Sleep, emotion, and emotion regulation
This project aims to understand how our daytime emotional experiences impact sleep, and how sleep influences next-day emotional experiences. In particular, we are studying the relationship between emotion regulation capability and sleep. We use a variety of methods including ecological momentary assessments, behavioral tasks, actigraphy, polysomnography, psychophysiology, EEG, and fMRI to capture the dynamics of emotions and sleep in the laboratory and out in the world during people's daily lives. We hope to understand specific deficits in emotion regulation related to poor sleep and develop interventions to improve both sleep and mood.
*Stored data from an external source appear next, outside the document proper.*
-- ==== Sys2Proof/Machine/Launch.lean ====
section
/-! DEFINITION. Launching and cancelling: checks of a record, the footprint, acceptance, release of a partition, and the end of a
launch (R319, R320, R322, R327, R333 to R340, R343, R345). -/

namespace Sys2Proof.Machine

open Sys2Proof

/-! ## Free places (R345) -/

/-- The halves that a group of a kind takes in each of its clusters. -/
def halvesOf (half : Nat) : List Nat := if half = 0 then [0, 1] else [half - 1]

/-- The kinds of group that the unit of a record names, in the order in which they are tried. -/
def unitHalves (unit : Nat) : List Nat := if unit = 3 then [1, 2] else [unit]

/-- A group lies on its die and meets nothing taken. -/
def groupFree (taken : ClusterId → Nat → Bool) (gw gh : Nat) (g : Group) : Bool :=
  g.cluster % 16 + gw ≤ 16 && g.cluster / 16 + gh ≤ 16 &&
  (groupClusters g gw gh).all fun cl => (halvesOf g.half).all fun h => !taken cl h

/-- The groups of a list take this half of this cluster. -/
def groupsTake (gw gh : Nat) (l : List Group) (cl half : Nat) : Bool :=
  l.any fun g => (groupClusters g gw gh).contains cl && (g.half == 0 || g.half == half + 1)

/-- The lowest free position on the lowest allowed die. -/
def nextGroup (taken : ClusterId → Nat → Bool) (r : LaunchRecord) : Option Group :=
  ((List.range 4).filter fun d => r.dies == 0 || r.dies.testBit d).findSome? fun die =>
    (List.range 256).findSome? fun n =>
      ((unitHalves r.unit).map fun h => (⟨die, n, h⟩ : Group)).find? (groupFree taken r.gw r.gh)

/-- The groups of a footprint, after those that it has already. -/
def placeGroups (taken : ClusterId → Nat → Bool) (r : LaunchRecord) : Nat → List Group → Option (List Group)
  | 0, got => .some got
  | n + 1, got =>
    match nextGroup (fun cl h => taken cl h || groupsTake r.gw r.gh got cl h) r with
    | .none => .none
    | .some g => placeGroups taken r n (got ++ [g])

/-- A half is owned by a partition, or its cluster is unavailable (R422). -/
def State.taken (s : State) (cl half : Nat) : Bool :=
  s.plant.unavailable.contains cl || s.parts.any fun p => p.owns cl half

/-- The footprint fits the allowed dies when they are empty. -/
def State.fitsEmpty (s : State) (r : LaunchRecord) : Bool :=
  (placeGroups (fun cl _ => s.plant.unavailable.contains cl) r r.gn []).isSome

/-! ## Acceptance (R339) -/

/-- For whom a launch is made: how memory is read, the tenant it must name, the priority and weight it may not pass, and the
context and function it comes from. -/
structure Issuer where
  reader : Reader
  tenant : Option TenantNo
  clamp : Option (Nat × Nat)
  via : CtxNo
  vf : Option Nat
  /-- Its place among those whose launches arrive in one N-cycle: queues by function and number, then cores (R346, R355). -/
  origin : Nat

/-- What reading the Glitas image gives. -/
inductive ImageRead where
  | fault
  | malformed
  | ok (g : Glitas) (bytes : List Byte)
  deriving DecidableEq, Repr

/-- Reads bytes; a fault leaves the state as it was. -/
def readOr (rd : Reader) (n : Nat) (va : Nat) (s : State) : State × Option (List Byte) :=
  match readVia rd n va s with
  | .some (t, l) => (t, .some l)
  | .none => (s, .none)

/-- The image address reaches scratchpad in the tables of a translation root. -/
def State.reachesScratch (s : State) (root : Word) (va : Nat) : Bool :=
  match windowOf va with
  | .ownScratch _ | .global _ => true
  | .unmapped => false
  | .translated =>
    match walkTables (fun a => s.coherentRead a 8) root.toNat va with
    | .error _ => false
    | .ok l => placeOf (localise s.pkg (l.pa va)) == .scratch || placeOf (localise s.pkg (l.pa va)) == .peerScratch

/-- The context as a record makes it, before it runs. -/
def LaunchRecord.context (r : LaunchRecord) : Ctx :=
  { num := r.ctx, tenant := r.tenant, key := r.key, root := r.root, tbase := r.tbase, errq := errqStored r.errq }

/-- The tables of a Glitas image whose header has been read. -/
def imageTables (rd : Reader) (va : Nat) (h : List Byte) (s : State) : Option (State × Glitas) :=
  match readVia rd (32 * le h 8 4) (va + le h 24 8) s with
  | .none => .none
  | .some (s, roles) =>
    match readVia rd (8 * le h 12 4) (va + le h 32 8) s with
    | .none => .none
    | .some (s, places) =>
      match readVia rd (16 * le h 16 4) (va + le h 40 8) s with
      | .none => .none
      | .some (s, hand) =>
        match readVia rd (4 * le h 20 4) (va + le h 48 8) s with
        | .none => .none
        | .some (s, boot) => .some (s, glitasOf h roles places hand boot)

/-- Reads the image of a record, with the tables of the new context. -/
def State.readImage (s : State) (r : LaunchRecord) : State × ImageRead :=
  let rd := hostReader r.context
  let va := r.image.toNat
  if va % 64 ≠ 0 ∨ s.reachesScratch r.root va then (s, .malformed)
  else match readOr rd 64 va s with
    | (s, .none) => (s, .fault)
    | (s, .some h) =>
      if !headerFormed h then (s, .malformed)
      else match imageTables rd va h s with
        | .none => (s, .fault)
        | .some (s, g) =>
          match readOr rd (le h 56 8) va s with
          | (s, .none) => (s, .fault)
          | (s, .some l) => (s, .ok g l)

/-- The region-table image; an address of 0 names none. -/
def readRegions (rd : Reader) (r : LaunchRecord) (s : State) : State × Option (List Byte) :=
  if r.rgn = 0 then (s, .some (List.replicate 1024 0)) else readOr rd 1024 r.rgn.toNat s

/-- The policy, as long as its own length says; an address of 0 names none. -/
def readPolicy (rd : Reader) (r : LaunchRecord) (s : State) : State × Option (List Byte) :=
  if r.pol = 0 then (s, .some [])
  else match readOr rd 8 r.pol.toNat s with
  | (s, .none) => (s, .none)
  | (s, .some h) => readOr rd (le h 6 2) r.pol.toNat s

/-- The packages of a launch: those that `ftab` lists in member order, or this package alone (R333). -/
def State.readMembers (s : State) (rd : Reader) (r : LaunchRecord) : State × Option (List Nat) :=
  if r.fcnt = 1 then (s, .some [s.pkg])
  else match readOr rd (2 * r.fcnt) r.ftab.toNat s with
    | (s, .none) => (s, .none)
    | (s, .some l) => (s, .some ((List.range r.fcnt).map fun i => le l (2 * i) 2))

/-- Launches queued at a priority. -/
def State.queuedAt (s : State) (prio : Nat) : Nat := (s.dist.launches.filter fun l => l.state == .queued && l.prio == prio).length

/-- The priority of a launch: at most its issuer's own. -/
def Issuer.prio (i : Issuer) (r : LaunchRecord) : Nat := min r.prio ((i.clamp.map (·.1)).getD 7)
def Issuer.weight (i : Issuer) (r : LaunchRecord) : Nat := min r.pwt ((i.clamp.map (·.2)).getD 255)

/-- The status of a launch as a positive number, or 0 when nothing stands against it; `read` tells that the tables beside the image
could be read. -/
def State.launchStatus (s : State) (i : Issuer) (raw : List Byte) (rg pl : Option (List Byte)) (im : ImageRead) (read : Bool) :
    Nat :=
  let r := recordOf raw
  let slot := s.ctxOf? r.ctx
  let space := if r.unit = 0 then 0x100000 else 0x80000
  if !recordFormed raw then 1
  else if i.tenant.any (· != r.tenant) ∨ !(s.trust.keys.any fun k => k.slot == r.key && k.tenant == r.tenant) ∨
    slot.any fun c => c.tenant != r.tenant then 2
  else if slot.any fun c => c.state != .free then 3
  else if !r.inRange ∨ regionsRefused ((rg.map regionPairs).getD []) then 4
  else if !levelsMeet raw r ∨ !s.fitsEmpty r then 5
  else if pl.any fun l => !s.policyAccepted r l || slot.any fun c => c.digest != policyDigest l then 6
  else if (match im with
    | .malformed => true
    | .ok g _ => !g.fits r.width r.rows space
    | .fault => false) then 7
  else if rg.isNone ∨ pl.isNone ∨ im = .fault ∨ !read then 8
  else if 64 ≤ s.queuedAt (i.prio r) then 9
  else if slot.isNone ∧ 256 ≤ s.ctxs.length then 10
  else 0

/-- The context slot of an accepted launch: created, or used again with its save counter (R327, R339). Until the launch runs the slot
shows state 7, loading, also while the launch is queued or being placed (R326; DESIGN CHOICE, log 51). -/
def State.claimSlot (s : State) (i : Issuer) (r : LaunchRecord) (num : LaunchNo) (policy : List Byte) : State :=
  let save := ((s.ctxOf? r.ctx).map (·.save)).getD 0
  let c : Ctx := { r.context with
    save := save, state := .loading, policy := policyOf policy, digest := policyDigest policy, launch := num, vf := i.vf }
  { s with ctxs := s.ctxs.filter (fun k => k.num != r.ctx) ++ [c] }

/-- The distributor's queue with an accepted launch, which comes before those of its N-cycle whose issuers come after its own. -/
def State.queueWith (s : State) (l : Launch) : List Waiting :=
  let after := fun (w : Waiting) => match w with
    | .launch n => (s.dist.launches.find? fun k => k.num == n).any fun k => k.arrived == l.arrived && decide (l.origin < k.origin)
    | .resume _ => false
  s.dist.queue.takeWhile (!after ·) ++ [.launch l.num] ++ s.dist.queue.dropWhile (!after ·)

/-- Submits a record's bytes: the launch number, or the negative status. -/
def State.submit (s : State) (i : Issuer) (raw : List Byte) : State × Word :=
  let r := recordOf raw
  let (s, rg) := readRegions i.reader r s
  let (s, pl) := readPolicy i.reader r s
  let (s, im) := s.readImage r
  let (s, ms) := s.readMembers i.reader r
  let st := s.launchStatus i raw rg pl im ms.isSome
  match st, rg, pl, im with
  | 0, .some rg, .some pl, .ok g bytes =>
    let num := s.dist.next
    let l : Launch :=
      { num := num, record := r, image := g, regions := regionPairs rg, members := ms.getD [], prio := i.prio r
        weight := i.weight r, via := i.via
        arrived := s.nCycles 0, origin := i.origin, state := .queued }
    let s := s.claimSlot i r num pl
    ({ s with
      dist := { s.dist with launches := s.dist.launches ++ [l], next := num % (2 ^ 32 - 1) + 1, queue := s.queueWith l }
      trust := { s.trust with measured := s.trust.measured ++
        [.launch r.tenant (sha256 raw) (sha256 bytes) (sha256 rg) (policyDigest pl)] } }, BitVec.ofNat 64 num)
  | n, _, _, _ => (s, BitVec.ofInt 64 (-(n : Int)))
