/-- `ctxload`: the image is checked, and the context marked restoring. -/
def execCtxload (d a b : Reg) (s : State) : Host.Outcome State Fault Refusal :=
  s.issue .coreOnly fun s => do
    s.cur.needS
    s.cur.needX d
    let x ← s.cur.getX a
    let image ← s.cur.getX b
    match (s.ctxOf? x.toNat).filter (!·.leaving) with
    | .none => .ok (s.result4 d 1)
    | .some c =>
      if image.toNat % 4096 ≠ 0 then .ok (s.ctxRefuse d c 1)
      else if !s.mayName c then .ok (s.result4 d 2)
      else if c.state ≠ .saved then .ok (s.ctxRefuse d c 3)
      else
        let via := (s.ownCtx.map (·.num)).getD 0
        let rd : Reader := fun s va => s.imagePage via va .read
        let (t, st, h) := s.checkHeader c rd image.toNat
        if st ≠ 0 then .ok (t.endLoad d c.num image st .none via)
        else
          let begin' := (t.withCtx c.num fun k =>
            { k with op := .some ⟨1, .some s.cur.who, image, via, 0, 0, 0, s.switchedOut via⟩ }).waitFor (.room (.image c.num))
          match c.op with
          | .none => .ok begin'
          | .some o =>
            if !s.opMine o 1 image then (if s.opAlive o then .error (.wait (.room (.image c.num))) else .ok begin')
            else if o.paused then .error (.wait (.room (.image c.num)))
            else
              let i := t.imageFor c h
              let (u, st) := checkGranules rd image.toNat i (le h 32 8) 0 (le h 32 8) t
              .ok (u.endLoad d c.num image st i via)

/-! ## ctxstat (R326) -/

/-- The state of a context slot as `ctxstat` gives it: saving also while a `ctxsave` writes its image. The spec names no code for a slot whose
launch has ended (log 2), and says of code 7 only 'loading': it is shown from the acceptance of the launch on (DESIGN CHOICE, log 51). -/
def State.ctxCode (s : State) (c : Ctx) : Nat :=
  match c.state with
  | .free => (Config.endedSlot s.turn).toNat
  | .running => 1
  | .stop => if c.op.any (·.kind == 0) then 4 else 2
  | .agreed => 3
  | .saving => 4
  | .saved => 5
  | .restoring => 6
  | .loading => 7

/-- The status word of a context slot. -/
def State.ctxWord (s : State) (c : Ctx) : Word :=
  BitVec.ofNat 64 (s.ctxCode c + c.last % 16 * 2 ^ 8 + c.key % 256 * 2 ^ 16 + c.save % 2 ^ 40 * 2 ^ 24)

def execCtxstat (d a : Reg) (s : State) : Host.Outcome State Fault Refusal :=
  s.issue .coreOnly fun s => do
    s.cur.needS
    s.cur.needX d
    let x ← s.cur.getX a
    let v := match s.ctxOf? x.toNat with
      | .none => 0
      | .some c => if s.mayName c then s.ctxWord c else 0
    .ok { s with cur := (s.cur.setX d v).advance 4 }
Affect variation across the wake-sleep cycle
We experience affect across the wake-sleep cycle—from active wakefulness to resting wakefulness (mind-wandering or daydreaming) to night-time dreaming. However, despite a large amount of research on waking affect, we know very little about the continuity of affective experiences across the different states of consciousness. In this project, we aim to understand how affective experiences during active wakefulness (when we are engaged in particular tasks or responding to external stimuli) are associated with the affective quality of mind-wandering (when we are engaged in task-unrelated or stimulus-independent experiences) and dreaming (when we are sleeping but engaged in internally-generated experiences). We use a variety of methos to address these questions, such as self-report questionnaires, ecological momentary assessment (EMA or ESM), natural language processing, behavioral experiments, and electrophysiological (EEG/ERP) recordings.
Emotion regulation of sleep and dreaming
It has been suggested that not only sleep but also dreaming (the subjective experiences we have during sleep) is involved in emotion regulation, that is, dream experiences not only reflect waking experiences but are actively modulate our emotional experiences during wakefulness. However, studies directly testing this proposal are scarce. Here, we aim to understand how emotions experienced during dreaming are associated with emotional reactivity and emotion regulation in wakefulness. To this end, we use methods, such as self-report questionnaires, ecological momentary assessment (EMA or ESM), qualitative analysis, natural language processing, behavioral experiments, home-based sleep monitoring devices, and electrophysiological (EEG/ERP) recordings,
Peace of mind and emotion regulation
Peace of mind (PoM) is an aspect of well-being characterized by inner peace and harmony (with oneself, the others, and the surrounding environment). Although people consider inner peace and harmony central to their well-being, PoM has been largely unexplored. In this project, we strive to understand (1) the psychological and neural mechanisms underlying PoM to determine to what extent it can be explained by adaptive emotion regulation; and (2) to develop and test interventions aimed at enhancing PoM. To address these questions, we use methods, such as self-report questionnaires, behavioural experiments, and electrophysiological (EEG/ERP) recordings.
Transformative experiences are experiences that occur during non-ordinary states of consciousness. These experiences are not only impactful but also have the potential to bring about profound shifts in well-being, beliefs, world-views, and core values. Notably, these include psychedelic experiences. Here, we strive to understand the transformative power of psychedelic experiences and what aspect of these experiences—specific emotions (such as awe), insight--explains changes in well-being. To this end, we use self-report questionnaires, qualitative analysis, and natural language processing.